Load the migrated data back into the registry, capturing any validation errors:
paster --plugin=ckanext-recombinant recombinant load-csv new/contracts.csv new/contracts-nil.csv -c $REGISTRY_INI 2>err/load-contracts.err
ls -al err/load-contracts.err
If there are validation errors or records removed during migration, consider revising the migration script to allow more records to be migrated without manual intervention.
Inform the business owner or source departments about all records that were removed as part of the final data migration or due to validation errors so that data can be corrected and re-imported.
- ckanext-canada (this repository)
- PD yaml files are read by ckanext-recombinant and used to generate most of the pages, tables, triggers and metadata shown.
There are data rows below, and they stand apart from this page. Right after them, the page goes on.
/-- An appending command that serializes one register: `UNSET_FIELD`, then `FRAME_OVERFLOW`, else the register's
octets are appended (R85, R86). -/
theorem exec_serializes {i : Instr} {s : State} {w : Nat} {reg : Option (BitVec w)} {octets : BitVec w → List Byte}
    (hi : i.appends = true) (hs : Ready s)
    (hb : headerBytes i s.regs = (need reg >>= fun v => .ok (octets v))) :
    (reg = none → exec i s = .next (s.takeFault .unsetField))
    ∧ ∀ v, reg = some v →
      (s.fbSize.val < s.flen.toNat + (octets v).length → exec i s = .next (s.takeFault .frameOverflow))
      ∧ (s.flen.toNat + (octets v).length ≤ s.fbSize.val →
        ∃ t, exec i s = .next t ∧ Appended s t (octets v)) := by
  constructor
  · rintro rfl
    exact exec_append_raises hi hs hb
  · rintro v rfl
    exact ⟨exec_append_overflows hi hs hb, exec_appended hi hs hb⟩

/-- Settles O15: an id outside the table names no register of kind MAC; inside it, the register's octets are
appended. -/
theorem serMacAppendsOctets : Obligations.SerMacAppendsOctets :=
  ⟨fun _ => rfl, fun s fid hs =>
    ⟨fun h => exec_append_raises (i := .serMac fid) rfl hs (serMacBytes_badField h s.regs),
      fun _ hreg => exec_serializes rfl hs (headerBytes_serMac hreg)⟩⟩

/-- Settles O16: an id outside the table names no register of kind IP4; inside it, the register's octets are
appended. -/
theorem serIp4AppendsOctets : Obligations.SerIp4AppendsOctets :=
  ⟨fun _ => rfl, fun s fid hs =>
    ⟨fun h => exec_append_raises (i := .serIp4 fid) rfl hs (serIp4Bytes_badField h s.regs),
      fun _ hreg => exec_serializes rfl hs (headerBytes_serIp4 hreg)⟩⟩

end Sys2Proof.Machine

/-! PROOFS. The link and address-resolution packers (rules R90 to R101), and the packers' reading of a defaulted register
that is UNSET (R90(b), log 9). -/

namespace Sys2Proof.Machine

/-! ### When a chain of `Need` raises `UNSET_FIELD` (rules R8, R90(b)) -/

section Need

variable {α β : Type} {x : Option α}

/-- The last `Need` of a chain. -/
theorem need_bind_ok_eq_unsetField {g : α → β} :
    (need x >>= fun v => .ok (g v)) = .error (.raise .unsetField) ↔ x = none := by
  cases x with
  | none => exact iff_of_true rfl rfl
  | some v => exact iff_of_false nofun nofun

/-- A `Need` before a computation adds its own register to those that must be set. -/
theorem need_bind_eq_unsetField {f : α → Except Abandon β} {unset : Prop}
    (h : ∀ v, f v = .error (.raise .unsetField) ↔ unset) :
    (need x >>= f) = .error (.raise .unsetField) ↔ x = none ∨ unset := by
  cases x with
  | none => exact iff_of_true rfl (.inl rfl)
  | some v => exact (h v).trans (or_iff_right nofun).symm

end Need

/-! ### The bytes of the headers -/

section Headers

variable {r : FieldRegs}

theorem ethHeader_eq_unsetField :
    ethHeader r = .error (.raise .unsetField) ↔ r.ethDst = none ∨ r.ethSrc = none ∨ r.ethType = none :=
  need_bind_eq_unsetField fun _ => need_bind_eq_unsetField fun _ => need_bind_ok_eq_unsetField

theorem arphHeader_eq_unsetField :
    arphHeader r = .error (.raise .unsetField) ↔ r.arpHtype = none ∨ r.arpPtype = none ∨ r.arpOper = none :=
  need_bind_eq_unsetField fun _ => need_bind_eq_unsetField fun _ => need_bind_ok_eq_unsetField

theorem arppPayload_eq_unsetField :
    arppPayload r = .error (.raise .unsetField) ↔
      r.arpSha = none ∨ r.arpSpa = none ∨ r.arpTha = none ∨ r.arpTpa = none :=
  need_bind_eq_unsetField fun _ => need_bind_eq_unsetField fun _ => need_bind_eq_unsetField fun _ =>
    need_bind_ok_eq_unsetField

/-- The three required registers stand first (R107), then the eight defaulted ones. -/
theorem ip4Header_eq_unsetField :
    ip4Header r = .error (.raise .unsetField) ↔
      r.ipProto = none ∨ r.ipSrc = none ∨ r.ipDst = none
        ∨ r.ipDscp = none ∨ r.ipEcn = none ∨ r.ipTotlen = none ∨ r.ipId = none ∨ r.ipFlags = none
        ∨ r.ipFrag = none ∨ r.ipTtl = none ∨ r.ipCsum = none :=
  need_bind_eq_unsetField fun _ => need_bind_eq_unsetField fun _ => need_bind_eq_unsetField fun _ =>
    need_bind_eq_unsetField fun _ => need_bind_eq_unsetField fun _ => need_bind_eq_unsetField fun _ =>
    need_bind_eq_unsetField fun _ => need_bind_eq_unsetField fun _ => need_bind_eq_unsetField fun _ =>
    need_bind_eq_unsetField fun _ => need_bind_ok_eq_unsetField

/-- The two required registers stand first (R113), then the two defaulted ones. -/
theorem udpHeader_eq_unsetField :
    udpHeader r = .error (.raise .unsetField) ↔
      r.udpSport = none ∨ r.udpDport = none ∨ r.udpLen = none ∨ r.udpCsum = none :=
  need_bind_eq_unsetField fun _ => need_bind_eq_unsetField fun _ => need_bind_eq_unsetField fun _ =>
    need_bind_ok_eq_unsetField

theorem ethHeader_of_set {dst src : BitVec 48} {type : BitVec 16} (hdst : r.ethDst = some dst)
    (hsrc : r.ethSrc = some src) (htype : r.ethType = some type) : ethHeader r = .ok (ethBytes dst src type) := by
  rw [ethHeader, hdst, hsrc, htype]
  rfl

theorem arphHeader_of_set {htype ptype oper : BitVec 16} (hh : r.arpHtype = some htype) (hp : r.arpPtype = some ptype)
    (ho : r.arpOper = some oper) : arphHeader r = .ok (arphBytes htype ptype oper) := by
  rw [arphHeader, hh, hp, ho]
  rfl

theorem arppPayload_of_set {sha tha : BitVec 48} {spa tpa : BitVec 32} (hsha : r.arpSha = some sha)
    (hspa : r.arpSpa = some spa) (htha : r.arpTha = some tha) (htpa : r.arpTpa = some tpa) :
    arppPayload r = .ok (arppBytes sha spa tha tpa) := by
  rw [arppPayload, hsha, hspa, htha, htpa]
  rfl

end Headers

/-- The hardware-address length of Ethernet (R96). -/
@[simp] theorem hlen_ethernet : hlen 0x0001#16 = 6#8 := if_pos rfl

/-- The protocol-address length of the internet protocol (R96). -/
@[simp] theorem plen_ip4 : plen 0x0800#16 = 4#8 := if_pos rfl

/-! ### The packers -/

/-- An appending command whose bytes are known: `FRAME_OVERFLOW`, or the bytes are appended (R36, R90). -/
theorem exec_append_known {i : Instr} {s : State} {bs : List Byte} (hi : i.appends = true) (hs : Ready s)
    (hb : headerBytes i s.regs = .ok bs) :
    (s.fbSize.val < s.flen.toNat + bs.length → exec i s = .next (s.takeFault .frameOverflow))
    ∧ (s.flen.toNat + bs.length ≤ s.fbSize.val → ∃ t, exec i s = .next t ∧ Appended s t bs) :=
  ⟨exec_append_overflows hi hs hb, exec_appended hi hs hb⟩

/-- Settles O17: the header raises `UNSET_FIELD` exactly when a link register is UNSET, else it is `eth_bytes`. -/
theorem packEthAppendsLinkHeader : Obligations.PackEthAppendsLinkHeader :=
  ⟨rfl, fun _ hs =>
    ⟨fun hunset => exec_append_raises (i := .packEth) rfl hs (ethHeader_eq_unsetField.mpr hunset),
      fun _ _ _ hdst hsrc htype => exec_append_known (i := .packEth) rfl hs (ethHeader_of_set hdst hsrc htype)⟩⟩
- add+edit forms use form snippets from ckanext-scheming and validation enforced by datastore triggers. They are currently part of the ckanext-canada extension but should be moved into ckanext-recombinant or another reusable extension once the trigger-validation pattern becomes standardized
- datatable preview is part of ckanext-canada because this code predates the datatables view feature that is now part of ckan. It should be removed from here so we can use the ckan datatable view instead
- filter scripts cover all the business logic required to "clean" PD data before it is released to the public. a Makefile is used to extract raw CSV data, make backups, run these filters and publish CSV data
- ckanext-recombinant
- XLSX data dictionary
- reference lists
- API docs
- schema json
- delete form
- XLSX template UL/DL
- combine command
- ckan
- datastore API
- datastore triggers
- datastore tables
- dataset metadata
- CSV files
- raw CSV data
- nightly backups
- published CSV data
- deplane
- data element profile
- ogc_search
- advanced search
The "Suggest a Dataset" feature integrates CKAN with both Drupal and Django Search.
-
Submit Suggestion: The process begins with external public users submitting the Suggest a Dataset form on Drupal. As a result of submission, a new node of content type
suggested_dataset
is created by the webform handler. -
Moderate Suggestion: A registered user with role
comment_moderator
on Drupal updates and/or adds translation to the suggested dataset. The user may also choose to delete the suggestion if it is not relevant or a duplicate. Once translation is added, the user publishes the suggestion. -
Nightly Cron: A number of cron jobs are responsible for cross-integration.
- Suggested datasets are exported from Drupal as a CSV using a cron hook
- The exported CSV is used to load suggested datasets in the Registry
- Next, the status updates for all suggested datasets is exported from the Registry in a JSON file using
ckanapi search datasets q=type:prop include_private=true
- New status updates are compared with existing status updates in the Solr index and emails are sent out to external public users for any new status updates
- New status updates exported as JSON are loaded into to the Solr index
-
Provide status updates: Registry users can view a list of suggested datasets for their organization and can provide an update on progress.
-
Search suggested datasets: External public users can search a list of suggested datasets. Each suggested dataset has a details page which shows all the status updates for a suggestion. Users can vote on a suggestion or add comments. The votes and comments are stored in Drupal.